= Epimachus of Athens =

Athenian engineer and architect

Epimachus of Athens (Ἐπίμαχος ὁ Ἀθήναιος, c. 300 BC) was a renowned Athenian engineer and architect who is known to have constructed the Helepolis (literally, Taker of Cities), a huge siege machine first conceptualised by Demetrius I of Macedon and built to be employed in the unsuccessful siege of Rhodes.

== Life ==
Few particular details are known about Epimachus of Athens' life. He built other unique siege weapons, aside from the Helepolis, some for Demetrius I of Macedon, and others for various other leaders and warlords. Of these other siege weapons was a large battering ram over 60 metres long. Many of his creations had visible effects on future siege engineering, hundreds of years later, and the design for the Helepolis in particular had effects on future designs; the term Helepolis endured for many centuries after the "original", used for any similar, tower-like siege machine.

== The Helepolis ==
The design for the Helepolis was based on that of an earlier and smaller siege machine, used against Salamis at around 305 BC, but it was Epimachus of Athens who actually co-ordinated the construction of the siege machine. Assuming the figures recorded in the writings of several ancient historians, including Diocleides of Abdera, Vitruvius and Plutarch are accurate, the Helepolis was and remains the largest siege machine ever erected; it was a colossal, tapered, tower-like structure 60 feet (20 metres approx.) in width, with each side over 125 feet (42 metres approx.) high. It rested on eight, 12 ft high wheels, allowing mobility, and it also had casters to accommodate lateral movement.

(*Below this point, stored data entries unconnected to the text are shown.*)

-- ==== Sys2Proof/Laws/State.lean ====
section
/-! SUPPORT. One lemma per field of State per named update, so that no later proof unfolds a record update. -/

namespace Sys2Proof.Machine

@[simp] theorem logEvent_cfg (e : Event) (s : State) : (logEvent e s).cfg = s.cfg := rfl
@[simp] theorem logEvent_sig (e : Event) (s : State) : (logEvent e s).sig = s.sig := rfl
@[simp] theorem logEvent_lc (e : Event) (s : State) : (logEvent e s).lc = s.lc := rfl
@[simp] theorem logEvent_oe (e : Event) (s : State) : (logEvent e s).oe = s.oe := rfl
@[simp] theorem logEvent_dout (e : Event) (s : State) : (logEvent e s).dout = s.dout := rfl
@[simp] theorem logEvent_spi (e : Event) (s : State) : (logEvent e s).spi = s.spi := rfl
@[simp] theorem logEvent_ustep (e : Event) (s : State) : (logEvent e s).ustep = s.ustep := rfl
@[simp] theorem logEvent_prio (e : Event) (s : State) : (logEvent e s).prio = s.prio := rfl
@[simp] theorem logEvent_prioFails (e : Event) (s : State) : (logEvent e s).prioFails = s.prioFails := rfl
@[simp] theorem logEvent_st (e : Event) (s : State) : (logEvent e s).st = s.st := rfl
@[simp] theorem logEvent_seq (e : Event) (s : State) : (logEvent e s).seq = s.seq := rfl
@[simp] theorem logEvent_deadline (e : Event) (s : State) : (logEvent e s).deadline = s.deadline := rfl
@[simp] theorem logEvent_fault (e : Event) (s : State) : (logEvent e s).fault = s.fault := rfl
@[simp] theorem logEvent_clk (e : Event) (s : State) : (logEvent e s).clk = s.clk := rfl
@[simp] theorem logEvent_env (e : Event) (s : State) : (logEvent e s).env = s.env := rfl
@[simp] theorem logEvent_host (e : Event) (s : State) : (logEvent e s).host = s.host := rfl
@[simp] theorem logEvent_out (e : Event) (s : State) : (logEvent e s).out = s.out := rfl
@[simp] theorem logEvent_trace (e : Event) (s : State) : (logEvent e s).trace = s.trace ++ [e] := rfl

@[simp] theorem enter_cfg (p : Phase) (s : State) : (enter p s).cfg = s.cfg := rfl
@[simp] theorem enter_sig (p : Phase) (s : State) : (enter p s).sig = s.sig := rfl
@[simp] theorem enter_lc (p : Phase) (s : State) : (enter p s).lc = s.lc := rfl
@[simp] theorem enter_oe (p : Phase) (s : State) : (enter p s).oe = s.oe := rfl
@[simp] theorem enter_dout (p : Phase) (s : State) : (enter p s).dout = s.dout := rfl
@[simp] theorem enter_spi (p : Phase) (s : State) : (enter p s).spi = s.spi := rfl
@[simp] theorem enter_ustep (p : Phase) (s : State) : (enter p s).ustep = s.ustep := rfl
@[simp] theorem enter_prio (p : Phase) (s : State) : (enter p s).prio = s.prio := rfl
@[simp] theorem enter_prioFails (p : Phase) (s : State) : (enter p s).prioFails = s.prioFails := rfl
@[simp] theorem enter_st (p : Phase) (s : State) : (enter p s).st = s.st := rfl
@[simp] theorem enter_seq (p : Phase) (s : State) : (enter p s).seq = p := rfl
@[simp] theorem enter_deadline (p : Phase) (s : State) : (enter p s).deadline = s.deadline := rfl
@[simp] theorem enter_fault (p : Phase) (s : State) : (enter p s).fault = s.fault := rfl
@[simp] theorem enter_clk (p : Phase) (s : State) : (enter p s).clk = s.clk := rfl
@[simp] theorem enter_env (p : Phase) (s : State) : (enter p s).env = s.env := rfl
@[simp] theorem enter_host (p : Phase) (s : State) : (enter p s).host = s.host := rfl
@[simp] theorem enter_out (p : Phase) (s : State) : (enter p s).out = s.out := rfl
@[simp] theorem enter_trace (p : Phase) (s : State) : (enter p s).trace = s.trace ++ [.phase p] := rfl

@[simp] theorem elapse_cfg (s : State) : (elapse s).cfg = s.cfg := rfl
@[simp] theorem elapse_sig (s : State) : (elapse s).sig = s.sig := rfl
@[simp] theorem elapse_lc (s : State) : (elapse s).lc = s.lc := rfl
@[simp] theorem elapse_oe (s : State) : (elapse s).oe = s.oe := rfl
@[simp] theorem elapse_dout (s : State) : (elapse s).dout = s.dout := rfl
@[simp] theorem elapse_spi (s : State) : (elapse s).spi = s.spi := rfl
@[simp] theorem elapse_ustep (s : State) : (elapse s).ustep = s.ustep := rfl
@[simp] theorem elapse_prio (s : State) : (elapse s).prio = s.prio := rfl
@[simp] theorem elapse_prioFails (s : State) : (elapse s).prioFails = s.prioFails := rfl
@[simp] theorem elapse_st (s : State) : (elapse s).st = s.st := rfl
@[simp] theorem elapse_seq (s : State) : (elapse s).seq = s.seq := rfl
@[simp] theorem elapse_deadline (s : State) : (elapse s).deadline = s.deadline := rfl
@[simp] theorem elapse_fault (s : State) : (elapse s).fault = s.fault := rfl
@[simp] theorem elapse_clk (s : State) : (elapse s).clk = s.clk + s.env.gaps.head Config.freeGaps := rfl
@[simp] theorem elapse_env (s : State) : (elapse s).env = { s.env with gaps := s.env.gaps.tail } := rfl
@[simp] theorem elapse_host (s : State) : (elapse s).host = s.host := rfl
@[simp] theorem elapse_out (s : State) : (elapse s).out = s.out := rfl
@[simp] theorem elapse_trace (s : State) : (elapse s).trace = s.trace := rfl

All exposed sides of the helepolis were rigidly defended; iron plates protected the wooden structure from possible inflammation, and additional defences, such as great stretches of hide plastered on the interior, were placed to withstand the power of ballista and catapult assault. The inside of the machine was divided into nine separate stories, each accessible through a long flight of stairs that wound from the ground floor to the very top. Over 3,600 men were needed as crew, working in relays to drive the helepolis, which weighed over 160 tons.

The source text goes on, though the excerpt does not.